(Exercise brief):
Would you set down every entry again, exactly as written?

(Entries shown):
• • • • •

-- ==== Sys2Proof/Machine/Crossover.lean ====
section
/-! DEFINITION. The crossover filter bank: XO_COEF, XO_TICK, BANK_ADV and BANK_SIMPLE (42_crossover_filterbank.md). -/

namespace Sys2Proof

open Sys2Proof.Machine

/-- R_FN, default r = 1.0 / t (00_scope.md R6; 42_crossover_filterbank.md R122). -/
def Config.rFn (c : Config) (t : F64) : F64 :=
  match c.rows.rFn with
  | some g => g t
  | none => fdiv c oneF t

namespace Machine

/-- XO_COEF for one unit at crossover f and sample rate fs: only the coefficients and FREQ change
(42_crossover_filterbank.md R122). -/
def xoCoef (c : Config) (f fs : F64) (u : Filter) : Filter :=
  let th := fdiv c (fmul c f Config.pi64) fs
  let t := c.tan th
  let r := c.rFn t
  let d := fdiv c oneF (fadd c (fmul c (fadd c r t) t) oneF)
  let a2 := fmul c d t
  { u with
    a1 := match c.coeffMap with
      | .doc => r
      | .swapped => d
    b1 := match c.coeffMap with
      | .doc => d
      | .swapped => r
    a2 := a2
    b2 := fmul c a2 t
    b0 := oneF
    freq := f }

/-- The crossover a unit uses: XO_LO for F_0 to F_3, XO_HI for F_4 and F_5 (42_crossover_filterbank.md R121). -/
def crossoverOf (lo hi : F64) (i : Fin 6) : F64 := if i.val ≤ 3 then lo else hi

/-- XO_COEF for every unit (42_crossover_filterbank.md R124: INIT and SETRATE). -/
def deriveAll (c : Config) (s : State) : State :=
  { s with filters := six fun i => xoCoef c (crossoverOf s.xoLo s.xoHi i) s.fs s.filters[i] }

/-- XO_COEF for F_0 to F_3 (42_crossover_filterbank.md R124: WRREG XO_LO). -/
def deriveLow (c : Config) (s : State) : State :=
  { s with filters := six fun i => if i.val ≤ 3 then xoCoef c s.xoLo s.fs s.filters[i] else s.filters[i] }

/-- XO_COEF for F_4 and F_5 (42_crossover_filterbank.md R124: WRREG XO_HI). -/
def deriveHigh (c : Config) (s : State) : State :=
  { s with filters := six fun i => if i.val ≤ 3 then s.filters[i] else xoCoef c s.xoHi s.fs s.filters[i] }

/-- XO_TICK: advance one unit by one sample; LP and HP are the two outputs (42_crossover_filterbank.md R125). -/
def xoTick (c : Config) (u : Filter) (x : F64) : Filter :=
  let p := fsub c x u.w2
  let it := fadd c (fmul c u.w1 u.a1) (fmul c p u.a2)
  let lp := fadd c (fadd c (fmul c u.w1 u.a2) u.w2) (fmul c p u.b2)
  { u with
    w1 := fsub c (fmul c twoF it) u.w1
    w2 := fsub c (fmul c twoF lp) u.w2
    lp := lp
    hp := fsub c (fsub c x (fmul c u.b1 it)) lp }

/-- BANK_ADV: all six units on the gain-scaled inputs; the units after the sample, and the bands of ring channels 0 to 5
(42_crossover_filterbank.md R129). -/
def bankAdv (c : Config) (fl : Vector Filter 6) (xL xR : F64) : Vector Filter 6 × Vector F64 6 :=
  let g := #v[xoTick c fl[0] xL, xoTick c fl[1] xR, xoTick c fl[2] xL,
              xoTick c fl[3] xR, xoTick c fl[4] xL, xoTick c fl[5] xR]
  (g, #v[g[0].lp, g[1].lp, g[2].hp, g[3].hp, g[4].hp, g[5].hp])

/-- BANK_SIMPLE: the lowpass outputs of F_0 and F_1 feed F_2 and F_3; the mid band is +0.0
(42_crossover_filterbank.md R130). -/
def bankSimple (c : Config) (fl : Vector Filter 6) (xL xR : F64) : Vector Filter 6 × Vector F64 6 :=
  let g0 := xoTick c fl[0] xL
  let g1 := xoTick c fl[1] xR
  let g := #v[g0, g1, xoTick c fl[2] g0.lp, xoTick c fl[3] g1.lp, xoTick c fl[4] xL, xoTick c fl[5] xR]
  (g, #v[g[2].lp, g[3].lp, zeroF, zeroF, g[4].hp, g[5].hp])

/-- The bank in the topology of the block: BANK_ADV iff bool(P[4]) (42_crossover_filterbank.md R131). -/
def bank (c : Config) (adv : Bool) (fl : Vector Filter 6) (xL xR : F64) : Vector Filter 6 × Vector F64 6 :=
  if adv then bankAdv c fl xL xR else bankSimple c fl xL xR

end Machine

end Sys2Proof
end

• • • • •

(Problem solution):
-- ==== Sys2Proof/Machine/Crossover.lean ====
section
/-! DEFINITION. The crossover filter bank: XO_COEF, XO_TICK, BANK_ADV and BANK_SIMPLE (42_crossover_filterbank.md). -/

namespace Sys2Proof

open Sys2Proof.Machine

/-- R_FN, default r = 1.0 / t (00_scope.md R6; 42_crossover_filterbank.md R122). -/
def Config.rFn (c : Config) (t : F64) : F64 :=
  match c.rows.rFn with
  | some g => g t
  | none => fdiv c oneF t

namespace Machine

/-- XO_COEF for one unit at crossover f and sample rate fs: only the coefficients and FREQ change
(42_crossover_filterbank.md R122). -/
def xoCoef (c : Config) (f fs : F64) (u : Filter) : Filter :=
  let th := fdiv c (fmul c f Config.pi64) fs
  let t := c.tan th
  let r := c.rFn t
  let d := fdiv c oneF (fadd c (fmul c (fadd c r t) t) oneF)
  let a2 := fmul c d t
  { u with
    a1 := match c.coeffMap with
      | .doc => r
      | .swapped => d
    b1 := match c.coeffMap with
      | .doc => d
      | .swapped => r
    a2 := a2
    b2 := fmul c a2 t
    b0 := oneF
    freq := f }

/-- The crossover a unit uses: XO_LO for F_0 to F_3, XO_HI for F_4 and F_5 (42_crossover_filterbank.md R121). -/
def crossoverOf (lo hi : F64) (i : Fin 6) : F64 := if i.val ≤ 3 then lo else hi

/-- XO_COEF for every unit (42_crossover_filterbank.md R124: INIT and SETRATE). -/
def deriveAll (c : Config) (s : State) : State :=
  { s with filters := six fun i => xoCoef c (crossoverOf s.xoLo s.xoHi i) s.fs s.filters[i] }

/-- XO_COEF for F_0 to F_3 (42_crossover_filterbank.md R124: WRREG XO_LO). -/
def deriveLow (c : Config) (s : State) : State :=
  { s with filters := six fun i => if i.val ≤ 3 then xoCoef c s.xoLo s.fs s.filters[i] else s.filters[i] }

/-- XO_COEF for F_4 and F_5 (42_crossover_filterbank.md R124: WRREG XO_HI). -/
def deriveHigh (c : Config) (s : State) : State :=
  { s with filters := six fun i => if i.val ≤ 3 then s.filters[i] else xoCoef c s.xoHi s.fs s.filters[i] }

/-- XO_TICK: advance one unit by one sample; LP and HP are the two outputs (42_crossover_filterbank.md R125). -/
def xoTick (c : Config) (u : Filter) (x : F64) : Filter :=
  let p := fsub c x u.w2
  let it := fadd c (fmul c u.w1 u.a1) (fmul c p u.a2)
  let lp := fadd c (fadd c (fmul c u.w1 u.a2) u.w2) (fmul c p u.b2)
  { u with
    w1 := fsub c (fmul c twoF it) u.w1
    w2 := fsub c (fmul c twoF lp) u.w2
    lp := lp
    hp := fsub c (fsub c x (fmul c u.b1 it)) lp }

/-- BANK_ADV: all six units on the gain-scaled inputs; the units after the sample, and the bands of ring channels 0 to 5
(42_crossover_filterbank.md R129). -/
def bankAdv (c : Config) (fl : Vector Filter 6) (xL xR : F64) : Vector Filter 6 × Vector F64 6 :=
  let g := #v[xoTick c fl[0] xL, xoTick c fl[1] xR, xoTick c fl[2] xL,
              xoTick c fl[3] xR, xoTick c fl[4] xL, xoTick c fl[5] xR]
  (g, #v[g[0].lp, g[1].lp, g[2].hp, g[3].hp, g[4].hp, g[5].hp])

/-- BANK_SIMPLE: the lowpass outputs of F_0 and F_1 feed F_2 and F_3; the mid band is +0.0
(42_crossover_filterbank.md R130). -/
def bankSimple (c : Config) (fl : Vector Filter 6) (xL xR : F64) : Vector Filter 6 × Vector F64 6 :=
  let g0 := xoTick c fl[0] xL
  let g1 := xoTick c fl[1] xR
  let g := #v[g0, g1, xoTick c fl[2] g0.lp, xoTick c fl[3] g1.lp, xoTick c fl[4] xL, xoTick c fl[5] xR]
  (g, #v[g[2].lp, g[3].lp, zeroF, zeroF, g[4].hp, g[5].hp])

/-- The bank in the topology of the block: BANK_ADV iff bool(P[4]) (42_crossover_filterbank.md R131). -/
def bank (c : Config) (adv : Bool) (fl : Vector Filter 6) (xL xR : F64) : Vector Filter 6 × Vector F64 6 :=
  if adv then bankAdv c fl xL xR else bankSimple c fl xL xR

end Machine

end Sys2Proof
end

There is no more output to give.